Sunday, 30 July 2017

Action or awareness?


Everyone is ‘aware’ of the farmer suicides scaling up each day with the
plights still not inching the end. Everyone is ‘aware’ of the recurring protests
spearheaded in the capital. Everyone is ‘acquainted’ with the methods of
protest that the peasants staged to present their destitute state. We are just
aware’. With this condition unceasing, the crying need is ‘ACTION’ and not
awareness. This doesn’t mean a group of angry youngsters jumping into
the protest field or a huddle agitating in Marina. The realistic solution for
this issue roots from the scratch-emphasizing agriculture to be a part of
school education. Just like moral science being a section to be imbibed in
the curriculum, why can’t a way of living like agriculture be inculcated too?
If that’s the case, how can the syllabi be shaped up?

The subject must focus on renaissance of Indian agriculture, agricultural
practices, seed and planting techniques, soil tests. This may sound tedious
for a 10-year- old. But the subject must concentrate more on hands-on
experience rather than being a boring book. Here are some of the
techniques that can be incorporated:


Borrowing the words of Aeschylus “From a small seed a mighty trunk may
grow”. The life starts from seed and this begins from home, so the
collection of seeds from home to outdoor implants a quest. The plantation
of seeds helps in understanding the science behind the life cycle of a seed.
Once they are introduced into sprouting process, it can be extended to
simple agricultural practices like container farming. 

Container farming involves the use of any container at home with holes
drilled at the bottom for plantation. The right amount of space and right
conditions makes this space-efficient technique a success.

An interesting activity that attracts any age is seed bombs or seed balls.
Seeds combined with the mixture of clay and manure are wrapped into
lumps and thrown like balls.
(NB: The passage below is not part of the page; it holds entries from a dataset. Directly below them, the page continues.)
/-- A GET of a stopped or lost flow ends as refused (R310, R350). -/
def Chip.opRefuse (c : Chip) (o : Op) : Chip :=
  match o.src, o.kind with
  | .ladle n id x, .get => ({ c with ops := c.ops.filter (fun (y : Op) => y.id ≠ o.id) }).ladleRow n id x none
  | _, _ => c.opDone o true

/-- One chunk of a response for an operation. -/
def Chip.getChunk (c : Chip) (o : Op) (k : Nat) (data : List Byte) : Chip :=
  let rest := o.seqs.filter (· != k)
  let b := o.flow.basin
  match o.src with
  | .ladle n id x =>
    let parts := o.parts ++ [(k, data)]
    if rest ≠ [] then { c with ops := c.ops.map (fun (y : Op) => if y.id = o.id then { y with seqs := rest, parts := parts } else y) }
    else
      let all := (List.range parts.length).flatMap (fun i => (parts.find? (fun e => e.1 == i)).elim [] (·.2))
      ({ c with ops := c.ops.filter (fun (y : Op) => y.id ≠ o.id) }).ladleRow n id x (some all)
  | _ =>
    let a := o.loc + c.maxPay * k
    let c := if data.isEmpty then c else match c.reach b a data.length true with
      | some p =>
        let part : Bool := match p with
          | .hbm g => c.partPoison g data.length
          | .cis _ _ => false
        let c := c.wr p data
        (match o.src with
        | .seq kc j => if part ∧ (c.kernOf kc).isSome then c.kernelFault kc j 6 0 else c
        | _ => c)
      | none => c
    let o := { o with seqs := rest }
    if rest ≠ [] then { c with ops := c.ops.map (fun (y : Op) => if y.id = o.id then o else y) } else c.opDone o false

/-- GET_RESP_PACKET (R310, R327): a response to a replaced transaction identity is discarded. -/
def getRespPacket (w : Nat) (payload : List Byte) (via : Option Nat) (c : Chip) : Chip :=
  let h := decHdr w
  let b := h.dbasin
  if !hdrOk w ∨ h.opc ≠ 2 ∨ b > 5 ∨ (!h.ref ∧ h.len ≠ payload.length) then c
  else match c.turnAway b h via with
    | some c => c
    | none =>
      let c := c.taintSeen b h
      let idx (o : Op) : Nat := subMod 16 h.xid o.xid
      match c.ops.find? (fun o => o.kind == .get && o.flow.basin == b && o.flow.coord == h.src && o.flow.dbasin == h.sbasin
          && o.flow.run == h.run && o.seqs.contains (idx o)) with
      | none => c
      | some o => if h.ref then c.opRefuse o else (c.rxVol b h.run payload.length).getChunk o (idx o) payload

/-! ### ACK (R310, R312, R326) -/

/-- One sequence number of a flow is acknowledged; an operation that waits for nothing more completes. -/
def Chip.ackOne (c : Chip) (f : Flow) (n : Nat) (ref : Bool) : Chip :=
  match c.ops.find? (fun (o : Op) => o.flow == f && o.kind != .get && o.seqs.contains n) with
  | none => c
  | some o =>
    let o' : Op := { o with seqs := o.seqs.filter (· != n), refused := o.refused || ref }
    if o'.seqs = [] ∧ o'.acks = 0 then c.opDone o o'.refused
    else { c with ops := c.ops.map (fun (y : Op) => if y.id = o.id then o' else y) }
This seed propagation method that is non-
destructive to soil health is ideal for urban areas. 

After cultivation comes the nourishing part which involves the preparation
of natural manures. This can be done by converting leaf litters into manures
which highlights waste management.

Periodic farm and agricultural area visits are inevitable. This gives an
exposure on the real ‘groundwork’ behind the production of food. Farmers
share their wisdom and this makes the pain behind their laborious work
more apprehend.

Beyond books

Agriculture isn’t something based only on land or crops. The TNAU
(Tamilnadu Agricultural University) offers nearly 12 agricultural courses
comprising of B.Sc (Agriculture), B.Sc (Agribusiness management), B.Tech
(Agricultural engineering). It can also be melded with technology with
B.Tech (Agricultural Information Technology) standing as a testimony. It is
the backbone that drives our economy with its dormant scope.